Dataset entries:
Segment Open

-- ==== Sys2Proof/Machine/Startup.lean ====
section
/-!
DEFINITION. Domains, resets and reconciliation (spec/03_supplies_startup_reset.md R65–R72, R76–R79), the pair's
negotiation (spec/15_pair_operation.md R311), and the steps of start-up that come before the first frame (R73, R74).
-/

namespace Sys2Proof.Machine

/-! ## Channels and the CA island (R151) -/

/-- Whether channels may leave DISABLED at all: the part has a life cycle that runs (M7), CA runs, and a SOLO unit of a
pair holds SEL_FB (R310). -/
def State.channelsMayRun (s : State) : Bool :=
  (s.island iCA = 2 || s.island iCA = 3) && s.lc != 0 && s.lc != 5
    && !(s.o R.pairOn = 1 && s.role = roleSolo && s.o R.selFb != 1)

/-- A channel at a PFB, after the commits (R151, R171): DISABLED where CH_ENABLE is 0 or nothing may run, else out of
DISABLED to OPEN, or to LATCHED where its LATCH_MASK bit is set. -/
def channelPfb (n : Nat) : Script :=
  .dyn fun s =>
    let m := n / 4
    if s.cs n = csDisabled then
      onlyIf (decide (n < s.nCh) && s.a (R.chEnable n) = 1 && s.channelsMayRun)
        (setCh n (if bit (s.o (R.latchMask m)) (n % 4) then csLatched else csOpen))
    else if s.a (R.chEnable n) = 1 && s.channelsMayRun then .skip
    else .seq (setCh n csDisabled) (capabilityFell m)

/-- Every channel DISABLED, its gates low (R77). -/
def channelsDisabled : Script :=
  .dyn fun s => all [ each ((upTo 192).filter fun n => s.cs n != csDisabled) fun n => setCh n csDisabled,
                      each (upTo 48) capabilityFell ]

/-- CA reports RUN again (R71, R77): its engines stand as at a start. -/
def caRuns : Script :=
  all [ put (R.islandState iCA) 2, put R.caRun 1, put R.caReset 0, assignEngines ]

/-! ## Resets (R76, R77) -/

/-- Metering, the field die and the vault's own cells: registers that a full power-on reset leaves (R67, R77, R198,
R229), with the counters that are monotonic or count since first power-up, the clock and the model's count of time.
[DEDUCED, log 17] -/
def kept (k : Key) : Bool :=
  decide (0x380000 ≤ k ∧ k < 0x3B0000) || decide (0x3E0000 ≤ k ∧ k < 0x3F0000)
    || decide (0x1080000 ≤ k ∧ k < 0x10B0000) || decide (0x10F0000 ≤ k ∧ k < 0x1100000)
    || [R.fullResetCount, R.lcState, R.rollbackCtr, R.trialBoots, R.tamperEvents, R.unwatchedCount, R.unwatchedS,
        R.takeovers, R.now, R.siteOff, R.aoLost, R.aoLostNs, R.rtcValid, R.dusGone, R.imgTrial, R.unwatchDue, R.fwKey,
        R.fwKeyOld,
        R.mtNo, R.mtTickN, R.mtLatchDue, R.mtLastTick, R.zcArmed, R.zcPrev, R.zcDet, R.zcPend, R.zcCounted, R.zcTick,
        R.zcRun, R.mtNoMains, R.mtLatchNo, R.mtInstN, R.driftN 0, R.driftN 1, R.driftN 2, R.driftFrame, R.driftReq,
        R.mtFull, R.ledgerSeq, R.mtSaveNs, R.aoBase, R.keyIdOld, R.fwStored, R.fwVerOld, R.fldResync].contains k

/-- Active copies that a full power-on reset leaves until the load of step 7: those that the metrology die and the
field die hold themselves.
[DEDUCED, log 17] -/
def keptActive (k : Key) : Bool :=
  grpOf k = some gMet || decide (0x3E0000 ≤ k ∧ k < 0x3F0000)
    || decide (0x360000 ≤ k ∧ k < 0x361800 ∧ k % 256 = R.outMaxV 0 % 256)

/-- A full power-on reset (R77): the totals are saved as on an early warning, everything that no cell keeps is as right
after power-up, learning strings have lost what they had counted (R251), and START_UP may follow.
[DEDUCED, log 17] -/
def fullReset (cause : Nat) : Script :=
  .dyn fun s =>
    let learning := (upTo 16).filter fun t => bit (s.o (R.bsFlags t)) 4
    all [
      if s.mtRuns then totalsSave true else .skip,
      upd fun d => { State.reset.d with
        sent := d.sent, drawn := d.drawn, ledger := d.ledger, mtTotals := d.mtTotals, mtClose := d.mtClose,
        folios := d.folios, imgA := d.imgA, imgB := d.imgB },
      .one (.forget fun k => !kept k), .one (.forgetA fun k => !keptActive k), .one (.forgetS fun _ => true),
      each (upTo 64) fun q => .one (.empty q),
      mtDown, each learning fun t => put (R.bsLearnCut t) 1,
      bump R.fullResetCount, put R.porCause cause ]

/-- POWER_ON_RESET (R65, R76): PORST_N (1), a supply monitor (2), the SF cross-check (3) or a request at its PFB (4);
cause 0, the first power-up, is the one that comes before any start. -/
def execPowerOnReset (cause : Fin 5) (s : State) : Host.Outcome State Fault Refusal :=
  doesIf (fun s => if cause.val = 4 then s.next.val = 0 && s.o R.resetNow = 0x504F
      else if cause.val = 0 then s.o R.startPhase = 1 else true) (fullReset cause) s

/-- OSC_CROSS_CHECK_FAIL (R339, R76): a full power-on reset. -/
def execOscCrossCheckFail (s : State) : Host.Outcome State Fault Refusal :=
  doesIf (fun s => s.o R.startPhase != 0) (fullReset 3) s

/-- The AP island restarts (R77): transports close and the partition stops; loops run on. -/
def apResets (cause : Int) : Script :=
  .dyn fun s =>
    all [ put R.apDown 1, put R.apNs s.now, put (R.islandState iAP) 1, put R.resetCause cause, put R.resetNow 0,
          upd fun d => { d with txns := [], assocs := [] } ]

Segment Closed

Nothing in the entries should be skipped. Output them all exactly.

-- ==== Sys2Proof/Machine/Startup.lean ====
section
/-!
DEFINITION. Domains, resets and reconciliation (spec/03_supplies_startup_reset.md R65–R72, R76–R79), the pair's
negotiation (spec/15_pair_operation.md R311), and the steps of start-up that come before the first frame (R73, R74).
-/

namespace Sys2Proof.Machine

/-! ## Channels and the CA island (R151) -/

/-- Whether channels may leave DISABLED at all: the part has a life cycle that runs (M7), CA runs, and a SOLO unit of a
pair holds SEL_FB (R310). -/
def State.channelsMayRun (s : State) : Bool :=
  (s.island iCA = 2 || s.island iCA = 3) && s.lc != 0 && s.lc != 5
    && !(s.o R.pairOn = 1 && s.role = roleSolo && s.o R.selFb != 1)

/-- A channel at a PFB, after the commits (R151, R171): DISABLED where CH_ENABLE is 0 or nothing may run, else out of
DISABLED to OPEN, or to LATCHED where its LATCH_MASK bit is set. -/
def channelPfb (n : Nat) : Script :=
  .dyn fun s =>
    let m := n / 4
    if s.cs n = csDisabled then
      onlyIf (decide (n < s.nCh) && s.a (R.chEnable n) = 1 && s.channelsMayRun)
        (setCh n (if bit (s.o (R.latchMask m)) (n % 4) then csLatched else csOpen))
    else if s.a (R.chEnable n) = 1 && s.channelsMayRun then .skip
    else .seq (setCh n csDisabled) (capabilityFell m)

/-- Every channel DISABLED, its gates low (R77). -/
def channelsDisabled : Script :=
  .dyn fun s => all [ each ((upTo 192).filter fun n => s.cs n != csDisabled) fun n => setCh n csDisabled,
                      each (upTo 48) capabilityFell ]

/-- CA reports RUN again (R71, R77): its engines stand as at a start. -/
def caRuns : Script :=
  all [ put (R.islandState iCA) 2, put R.caRun 1, put R.caReset 0, assignEngines ]

/-! ## Resets (R76, R77) -/

/-- Metering, the field die and the vault's own cells: registers that a full power-on reset leaves (R67, R77, R198,
R229), with the counters that are monotonic or count since first power-up, the clock and the model's count of time.
[DEDUCED, log 17] -/
def kept (k : Key) : Bool :=
  decide (0x380000 ≤ k ∧ k < 0x3B0000) || decide (0x3E0000 ≤ k ∧ k < 0x3F0000)
    || decide (0x1080000 ≤ k ∧ k < 0x10B0000) || decide (0x10F0000 ≤ k ∧ k < 0x1100000)
    || [R.fullResetCount, R.lcState, R.rollbackCtr, R.trialBoots, R.tamperEvents, R.unwatchedCount, R.unwatchedS,
        R.takeovers, R.now, R.siteOff, R.aoLost, R.aoLostNs, R.rtcValid, R.dusGone, R.imgTrial, R.unwatchDue, R.fwKey,
        R.fwKeyOld,
        R.mtNo, R.mtTickN, R.mtLatchDue, R.mtLastTick, R.zcArmed, R.zcPrev, R.zcDet, R.zcPend, R.zcCounted, R.zcTick,
        R.zcRun, R.mtNoMains, R.mtLatchNo, R.mtInstN, R.driftN 0, R.driftN 1, R.driftN 2, R.driftFrame, R.driftReq,
        R.mtFull, R.ledgerSeq, R.mtSaveNs, R.aoBase, R.keyIdOld, R.fwStored, R.fwVerOld, R.fldResync].contains k

/-- Active copies that a full power-on reset leaves until the load of step 7: those that the metrology die and the
field die hold themselves.
[DEDUCED, log 17] -/
def keptActive (k : Key) : Bool :=
  grpOf k = some gMet || decide (0x3E0000 ≤ k ∧ k < 0x3F0000)
    || decide (0x360000 ≤ k ∧ k < 0x361800 ∧ k % 256 = R.outMaxV 0 % 256)

/-- A full power-on reset (R77): the totals are saved as on an early warning, everything that no cell keeps is as right
after power-up, learning strings have lost what they had counted (R251), and START_UP may follow.
[DEDUCED, log 17] -/
def fullReset (cause : Nat) : Script :=
  .dyn fun s =>
    let learning := (upTo 16).filter fun t => bit (s.o (R.bsFlags t)) 4
    all [
      if s.mtRuns then totalsSave true else .skip,
      upd fun d => { State.reset.d with
        sent := d.sent, drawn := d.drawn, ledger := d.ledger, mtTotals := d.mtTotals, mtClose := d.mtClose,
        folios := d.folios, imgA := d.imgA, imgB := d.imgB },
      .one (.forget fun k => !kept k), .one (.forgetA fun k => !keptActive k), .one (.forgetS fun _ => true),
      each (upTo 64) fun q => .one (.empty q),
      mtDown, each learning fun t => put (R.bsLearnCut t) 1,
      bump R.fullResetCount, put R.porCause cause ]

/-- POWER_ON_RESET (R65, R76): PORST_N (1), a supply monitor (2), the SF cross-check (3) or a request at its PFB (4);
cause 0, the first power-up, is the one that comes before any start. -/
def execPowerOnReset (cause : Fin 5) (s : State) : Host.Outcome State Fault Refusal :=
  doesIf (fun s => if cause.val = 4 then s.next.val = 0 && s.o R.resetNow = 0x504F
      else if cause.val = 0 then s.o R.startPhase = 1 else true) (fullReset cause) s

/-- OSC_CROSS_CHECK_FAIL (R339, R76): a full power-on reset. -/
def execOscCrossCheckFail (s : State) : Host.Outcome State Fault Refusal :=
  doesIf (fun s => s.o R.startPhase != 0) (fullReset 3) s

/-- The AP island restarts (R77): transports close and the partition stops; loops run on. -/
def apResets (cause : Int) : Script :=
  .dyn fun s =>
    all [ put R.apDown 1, put R.apNs s.now, put (R.islandState iAP) 1, put R.resetCause cause, put R.resetNow 0,
          upd fun d => { d with txns := [], assocs := [] } ]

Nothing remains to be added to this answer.